[Extracted data entries]
----------
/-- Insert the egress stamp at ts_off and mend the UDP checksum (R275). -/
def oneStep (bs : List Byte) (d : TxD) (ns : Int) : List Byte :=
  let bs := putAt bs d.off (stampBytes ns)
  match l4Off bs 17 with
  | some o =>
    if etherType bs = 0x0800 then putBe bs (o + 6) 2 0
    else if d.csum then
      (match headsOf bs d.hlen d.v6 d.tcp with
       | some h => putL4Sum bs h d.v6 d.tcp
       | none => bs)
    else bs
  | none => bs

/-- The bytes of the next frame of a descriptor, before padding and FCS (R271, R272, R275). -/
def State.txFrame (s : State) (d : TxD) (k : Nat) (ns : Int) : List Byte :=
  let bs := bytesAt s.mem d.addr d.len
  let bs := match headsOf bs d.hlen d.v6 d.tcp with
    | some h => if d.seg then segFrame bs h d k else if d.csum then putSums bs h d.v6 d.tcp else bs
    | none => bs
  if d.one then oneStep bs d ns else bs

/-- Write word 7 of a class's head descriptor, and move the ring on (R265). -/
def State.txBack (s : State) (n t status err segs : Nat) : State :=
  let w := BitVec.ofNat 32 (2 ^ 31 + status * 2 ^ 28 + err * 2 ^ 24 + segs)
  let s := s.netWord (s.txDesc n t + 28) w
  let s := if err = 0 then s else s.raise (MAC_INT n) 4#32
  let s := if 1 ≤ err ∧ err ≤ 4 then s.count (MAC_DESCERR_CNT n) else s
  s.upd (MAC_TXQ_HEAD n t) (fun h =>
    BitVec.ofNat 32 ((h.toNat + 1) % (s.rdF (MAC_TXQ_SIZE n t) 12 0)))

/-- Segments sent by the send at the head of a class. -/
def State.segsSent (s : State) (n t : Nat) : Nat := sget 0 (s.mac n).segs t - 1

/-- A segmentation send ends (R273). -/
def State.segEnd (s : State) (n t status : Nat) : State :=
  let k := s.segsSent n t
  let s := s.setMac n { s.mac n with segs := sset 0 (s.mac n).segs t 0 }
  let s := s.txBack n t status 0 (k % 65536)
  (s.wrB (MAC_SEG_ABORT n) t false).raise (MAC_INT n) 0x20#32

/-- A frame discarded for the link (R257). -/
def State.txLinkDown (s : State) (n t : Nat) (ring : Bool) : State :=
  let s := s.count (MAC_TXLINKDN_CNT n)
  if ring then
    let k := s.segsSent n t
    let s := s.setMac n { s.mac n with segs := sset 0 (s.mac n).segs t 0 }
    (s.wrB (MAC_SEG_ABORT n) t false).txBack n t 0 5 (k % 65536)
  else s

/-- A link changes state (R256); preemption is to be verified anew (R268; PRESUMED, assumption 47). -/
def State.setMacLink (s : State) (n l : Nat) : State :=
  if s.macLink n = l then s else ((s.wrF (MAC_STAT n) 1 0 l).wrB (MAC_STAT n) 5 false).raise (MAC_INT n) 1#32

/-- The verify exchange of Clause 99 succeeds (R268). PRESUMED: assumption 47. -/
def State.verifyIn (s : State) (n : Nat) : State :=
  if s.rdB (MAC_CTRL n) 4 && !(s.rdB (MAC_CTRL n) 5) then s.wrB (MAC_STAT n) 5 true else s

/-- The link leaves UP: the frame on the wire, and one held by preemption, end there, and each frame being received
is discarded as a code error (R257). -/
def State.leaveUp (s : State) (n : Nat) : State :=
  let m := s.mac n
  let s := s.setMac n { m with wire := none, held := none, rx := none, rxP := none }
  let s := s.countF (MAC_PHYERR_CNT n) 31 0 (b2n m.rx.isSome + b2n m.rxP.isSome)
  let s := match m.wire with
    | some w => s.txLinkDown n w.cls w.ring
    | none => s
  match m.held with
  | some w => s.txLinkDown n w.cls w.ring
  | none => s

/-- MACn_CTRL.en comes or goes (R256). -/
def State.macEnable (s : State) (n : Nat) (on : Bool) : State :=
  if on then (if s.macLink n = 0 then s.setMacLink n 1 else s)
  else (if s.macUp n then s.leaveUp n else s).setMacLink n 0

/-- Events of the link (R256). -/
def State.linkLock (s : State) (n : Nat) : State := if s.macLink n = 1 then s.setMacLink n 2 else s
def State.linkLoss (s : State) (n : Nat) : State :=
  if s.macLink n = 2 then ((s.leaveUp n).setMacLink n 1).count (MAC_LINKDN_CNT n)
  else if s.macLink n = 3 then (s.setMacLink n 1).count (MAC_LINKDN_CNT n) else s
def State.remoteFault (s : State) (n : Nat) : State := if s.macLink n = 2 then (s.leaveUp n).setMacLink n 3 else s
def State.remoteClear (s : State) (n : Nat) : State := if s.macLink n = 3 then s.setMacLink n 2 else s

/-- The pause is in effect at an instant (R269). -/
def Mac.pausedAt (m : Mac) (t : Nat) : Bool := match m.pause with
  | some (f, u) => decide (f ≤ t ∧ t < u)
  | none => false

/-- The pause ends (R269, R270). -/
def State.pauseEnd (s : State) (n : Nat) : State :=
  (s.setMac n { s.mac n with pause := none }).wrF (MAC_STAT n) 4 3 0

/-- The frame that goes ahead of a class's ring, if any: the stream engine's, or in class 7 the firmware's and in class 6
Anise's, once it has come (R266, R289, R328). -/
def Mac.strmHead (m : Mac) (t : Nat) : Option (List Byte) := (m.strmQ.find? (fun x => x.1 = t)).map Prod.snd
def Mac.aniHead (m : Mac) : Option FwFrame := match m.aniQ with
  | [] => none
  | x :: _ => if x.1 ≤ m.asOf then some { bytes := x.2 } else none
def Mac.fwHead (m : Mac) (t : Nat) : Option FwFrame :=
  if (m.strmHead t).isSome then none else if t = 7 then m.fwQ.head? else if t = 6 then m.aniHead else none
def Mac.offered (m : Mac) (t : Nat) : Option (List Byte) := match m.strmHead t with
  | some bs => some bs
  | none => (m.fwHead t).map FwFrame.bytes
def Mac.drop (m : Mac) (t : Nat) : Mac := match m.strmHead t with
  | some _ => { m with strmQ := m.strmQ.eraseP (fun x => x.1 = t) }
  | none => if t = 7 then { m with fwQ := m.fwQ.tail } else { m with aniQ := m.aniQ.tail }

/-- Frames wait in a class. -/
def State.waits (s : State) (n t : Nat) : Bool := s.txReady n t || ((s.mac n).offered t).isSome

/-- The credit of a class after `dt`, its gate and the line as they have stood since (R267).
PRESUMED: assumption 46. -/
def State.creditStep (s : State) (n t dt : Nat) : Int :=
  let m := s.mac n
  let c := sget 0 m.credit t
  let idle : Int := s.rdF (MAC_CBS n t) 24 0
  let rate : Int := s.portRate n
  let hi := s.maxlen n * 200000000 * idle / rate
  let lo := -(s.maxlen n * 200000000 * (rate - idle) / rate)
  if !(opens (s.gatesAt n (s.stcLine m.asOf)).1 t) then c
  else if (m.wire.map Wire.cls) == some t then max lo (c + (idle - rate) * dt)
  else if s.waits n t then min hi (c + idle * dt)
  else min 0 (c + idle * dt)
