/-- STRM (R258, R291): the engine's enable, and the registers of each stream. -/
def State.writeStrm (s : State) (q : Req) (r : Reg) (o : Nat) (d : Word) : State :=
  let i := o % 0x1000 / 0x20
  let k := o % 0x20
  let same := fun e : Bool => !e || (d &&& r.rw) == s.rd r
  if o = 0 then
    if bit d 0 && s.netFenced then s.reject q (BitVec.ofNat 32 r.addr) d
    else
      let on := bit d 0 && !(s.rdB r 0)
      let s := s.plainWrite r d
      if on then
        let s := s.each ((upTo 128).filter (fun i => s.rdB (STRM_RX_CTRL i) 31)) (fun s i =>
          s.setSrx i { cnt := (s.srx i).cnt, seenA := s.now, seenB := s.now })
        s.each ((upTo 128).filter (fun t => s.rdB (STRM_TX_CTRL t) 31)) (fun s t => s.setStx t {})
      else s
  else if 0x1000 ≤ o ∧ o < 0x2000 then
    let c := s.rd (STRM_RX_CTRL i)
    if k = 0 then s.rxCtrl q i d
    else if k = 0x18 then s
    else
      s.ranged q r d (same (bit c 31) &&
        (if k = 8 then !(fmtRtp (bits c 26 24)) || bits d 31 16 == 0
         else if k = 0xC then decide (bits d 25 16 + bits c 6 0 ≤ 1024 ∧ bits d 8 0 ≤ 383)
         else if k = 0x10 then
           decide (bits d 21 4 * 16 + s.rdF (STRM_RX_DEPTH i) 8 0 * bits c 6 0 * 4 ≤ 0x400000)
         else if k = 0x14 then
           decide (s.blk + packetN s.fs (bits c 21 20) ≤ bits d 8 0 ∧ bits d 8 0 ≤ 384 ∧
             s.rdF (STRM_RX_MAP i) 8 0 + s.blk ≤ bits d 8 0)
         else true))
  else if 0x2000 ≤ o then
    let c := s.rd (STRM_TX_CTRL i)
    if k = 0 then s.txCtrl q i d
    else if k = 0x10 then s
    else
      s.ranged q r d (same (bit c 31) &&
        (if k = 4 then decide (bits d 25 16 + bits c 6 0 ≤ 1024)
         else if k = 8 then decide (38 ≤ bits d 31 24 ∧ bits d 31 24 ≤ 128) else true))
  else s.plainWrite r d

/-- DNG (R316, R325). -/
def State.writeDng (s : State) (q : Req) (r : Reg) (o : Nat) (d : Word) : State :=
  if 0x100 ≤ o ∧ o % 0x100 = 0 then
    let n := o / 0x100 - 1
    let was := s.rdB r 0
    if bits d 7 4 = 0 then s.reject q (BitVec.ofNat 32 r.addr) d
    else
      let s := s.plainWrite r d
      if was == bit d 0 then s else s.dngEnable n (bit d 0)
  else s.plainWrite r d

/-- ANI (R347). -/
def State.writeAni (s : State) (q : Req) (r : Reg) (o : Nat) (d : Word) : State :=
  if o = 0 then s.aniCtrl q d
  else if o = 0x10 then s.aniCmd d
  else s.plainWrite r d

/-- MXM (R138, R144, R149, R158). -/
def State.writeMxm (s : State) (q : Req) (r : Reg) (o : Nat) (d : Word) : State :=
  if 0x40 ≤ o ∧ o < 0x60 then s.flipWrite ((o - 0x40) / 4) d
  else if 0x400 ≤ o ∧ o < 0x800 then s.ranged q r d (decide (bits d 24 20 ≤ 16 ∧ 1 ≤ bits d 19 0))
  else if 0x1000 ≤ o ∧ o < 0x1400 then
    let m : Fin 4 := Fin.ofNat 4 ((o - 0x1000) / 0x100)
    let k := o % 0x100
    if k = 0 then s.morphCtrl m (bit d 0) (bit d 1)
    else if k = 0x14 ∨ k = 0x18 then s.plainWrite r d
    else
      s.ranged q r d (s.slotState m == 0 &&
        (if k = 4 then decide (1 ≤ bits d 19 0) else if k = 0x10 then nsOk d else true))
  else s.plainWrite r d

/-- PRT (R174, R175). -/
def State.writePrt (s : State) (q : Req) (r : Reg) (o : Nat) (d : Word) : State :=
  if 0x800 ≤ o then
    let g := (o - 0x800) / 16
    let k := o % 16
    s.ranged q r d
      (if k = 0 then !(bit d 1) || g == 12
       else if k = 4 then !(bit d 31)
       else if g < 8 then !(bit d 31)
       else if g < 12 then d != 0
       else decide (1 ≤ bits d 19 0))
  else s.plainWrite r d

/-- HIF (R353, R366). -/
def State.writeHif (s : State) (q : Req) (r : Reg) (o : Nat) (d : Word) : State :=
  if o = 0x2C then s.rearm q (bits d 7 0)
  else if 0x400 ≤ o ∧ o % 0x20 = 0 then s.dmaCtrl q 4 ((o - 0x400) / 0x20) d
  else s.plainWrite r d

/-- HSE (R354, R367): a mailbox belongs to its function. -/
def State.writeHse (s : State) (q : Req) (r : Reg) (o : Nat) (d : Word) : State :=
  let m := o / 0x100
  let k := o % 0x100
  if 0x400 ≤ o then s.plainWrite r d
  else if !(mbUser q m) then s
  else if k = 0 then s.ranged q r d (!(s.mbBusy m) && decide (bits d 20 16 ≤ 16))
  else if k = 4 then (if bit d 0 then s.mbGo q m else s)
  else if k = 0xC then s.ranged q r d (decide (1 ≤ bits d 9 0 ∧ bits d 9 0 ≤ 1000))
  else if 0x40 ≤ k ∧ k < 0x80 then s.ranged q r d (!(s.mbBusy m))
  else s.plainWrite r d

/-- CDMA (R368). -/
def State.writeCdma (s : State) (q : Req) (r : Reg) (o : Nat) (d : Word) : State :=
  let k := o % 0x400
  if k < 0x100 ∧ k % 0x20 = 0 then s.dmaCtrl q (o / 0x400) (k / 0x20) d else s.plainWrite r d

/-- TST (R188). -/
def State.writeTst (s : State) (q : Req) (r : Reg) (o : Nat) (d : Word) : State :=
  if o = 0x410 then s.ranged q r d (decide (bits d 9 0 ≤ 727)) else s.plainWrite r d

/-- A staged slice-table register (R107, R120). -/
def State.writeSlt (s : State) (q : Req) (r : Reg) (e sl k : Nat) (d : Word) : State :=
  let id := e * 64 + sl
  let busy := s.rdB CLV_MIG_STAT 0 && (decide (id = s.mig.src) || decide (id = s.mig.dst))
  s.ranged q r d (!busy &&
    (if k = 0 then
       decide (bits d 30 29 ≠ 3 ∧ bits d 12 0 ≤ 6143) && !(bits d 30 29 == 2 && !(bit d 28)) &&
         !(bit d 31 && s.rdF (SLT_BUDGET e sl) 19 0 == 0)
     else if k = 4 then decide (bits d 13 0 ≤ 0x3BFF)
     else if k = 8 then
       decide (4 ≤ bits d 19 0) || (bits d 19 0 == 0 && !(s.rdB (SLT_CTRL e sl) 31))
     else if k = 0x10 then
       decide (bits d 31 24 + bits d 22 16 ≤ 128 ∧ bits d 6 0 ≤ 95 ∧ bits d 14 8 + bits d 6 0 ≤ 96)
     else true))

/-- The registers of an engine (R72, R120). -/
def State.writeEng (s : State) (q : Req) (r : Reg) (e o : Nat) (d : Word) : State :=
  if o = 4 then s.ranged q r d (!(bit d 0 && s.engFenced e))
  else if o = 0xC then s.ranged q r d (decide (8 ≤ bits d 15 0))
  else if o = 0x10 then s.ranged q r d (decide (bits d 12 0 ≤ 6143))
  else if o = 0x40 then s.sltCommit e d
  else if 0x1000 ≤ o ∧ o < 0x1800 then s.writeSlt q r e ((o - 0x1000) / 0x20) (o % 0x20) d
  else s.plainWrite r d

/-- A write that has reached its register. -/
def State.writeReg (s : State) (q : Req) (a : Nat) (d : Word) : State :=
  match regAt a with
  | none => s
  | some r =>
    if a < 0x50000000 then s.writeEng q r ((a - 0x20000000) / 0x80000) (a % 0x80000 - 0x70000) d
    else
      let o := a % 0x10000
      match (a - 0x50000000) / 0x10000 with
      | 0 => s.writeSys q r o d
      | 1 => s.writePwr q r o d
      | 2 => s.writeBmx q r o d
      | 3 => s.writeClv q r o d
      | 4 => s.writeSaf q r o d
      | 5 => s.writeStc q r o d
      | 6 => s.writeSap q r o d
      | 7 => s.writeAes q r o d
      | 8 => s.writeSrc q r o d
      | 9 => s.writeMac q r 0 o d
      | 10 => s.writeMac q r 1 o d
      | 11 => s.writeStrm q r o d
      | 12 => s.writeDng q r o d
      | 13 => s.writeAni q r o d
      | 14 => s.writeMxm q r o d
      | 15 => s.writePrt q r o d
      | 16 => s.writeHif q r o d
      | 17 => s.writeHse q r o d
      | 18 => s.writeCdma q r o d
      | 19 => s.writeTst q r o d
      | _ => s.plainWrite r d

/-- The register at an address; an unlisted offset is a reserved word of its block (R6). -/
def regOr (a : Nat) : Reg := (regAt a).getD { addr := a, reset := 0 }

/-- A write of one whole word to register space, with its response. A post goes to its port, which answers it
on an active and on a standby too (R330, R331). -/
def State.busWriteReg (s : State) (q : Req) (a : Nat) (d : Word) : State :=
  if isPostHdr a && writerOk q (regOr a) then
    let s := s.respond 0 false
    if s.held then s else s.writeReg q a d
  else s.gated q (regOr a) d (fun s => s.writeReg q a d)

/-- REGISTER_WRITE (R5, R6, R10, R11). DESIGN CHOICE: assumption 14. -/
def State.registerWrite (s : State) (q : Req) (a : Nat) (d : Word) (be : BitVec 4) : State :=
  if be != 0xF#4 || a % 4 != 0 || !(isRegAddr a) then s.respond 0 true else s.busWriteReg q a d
----------
## ASSIGNMENT
Above are some lines. Repeat exactly, and only, those from the line that has "def State.verifyIn (s" through the line that has "Anise's, once it".

## FINISHED EXERCISE
def State.verifyIn (s : State) (n : Nat) : State :=
  if s.rdB (MAC_CTRL n) 4 && !(s.rdB (MAC_CTRL n) 5) then s.wrB (MAC_STAT n) 5 true else s

/-- The link leaves UP: the frame on the wire, and one held by preemption, end there, and each frame being received
is discarded as a code error (R257). -/
def State.leaveUp (s : State) (n : Nat) : State :=
  let m := s.mac n
  let s := s.setMac n { m with wire := none, held := none, rx := none, rxP := none }
  let s := s.countF (MAC_PHYERR_CNT n) 31 0 (b2n m.rx.isSome + b2n m.rxP.isSome)
  let s := match m.wire with
    | some w => s.txLinkDown n w.cls w.ring
    | none => s
  match m.held with
  | some w => s.txLinkDown n w.cls w.ring
  | none => s

/-- MACn_CTRL.en comes or goes (R256). -/
def State.macEnable (s : State) (n : Nat) (on : Bool) : State :=
  if on then (if s.macLink n = 0 then s.setMacLink n 1 else s)
  else (if s.macUp n then s.leaveUp n else s).setMacLink n 0

/-- Events of the link (R256). -/
def State.linkLock (s : State) (n : Nat) : State := if s.macLink n = 1 then s.setMacLink n 2 else s
def State.linkLoss (s : State) (n : Nat) : State :=
  if s.macLink n = 2 then ((s.leaveUp n).setMacLink n 1).count (MAC_LINKDN_CNT n)
  else if s.macLink n = 3 then (s.setMacLink n 1).count (MAC_LINKDN_CNT n) else s
def State.remoteFault (s : State) (n : Nat) : State := if s.macLink n = 2 then (s.leaveUp n).setMacLink n 3 else s
def State.remoteClear (s : State) (n : Nat) : State := if s.macLink n = 3 then s.setMacLink n 2 else s

/-- The pause is in effect at an instant (R269). -/
def Mac.pausedAt (m : Mac) (t : Nat) : Bool := match m.pause with
  | some (f, u) => decide (f ≤ t ∧ t < u)
  | none => false

/-- The pause ends (R269, R270). -/
def State.pauseEnd (s : State) (n : Nat) : State :=
  (s.setMac n { s.mac n with pause := none }).wrF (MAC_STAT n) 4 3 0

/-- The frame that goes ahead of a class's ring, if any: the stream engine's, or in class 7 the firmware's and in class 6
Anise's, once it has come (R266, R289, R328). -/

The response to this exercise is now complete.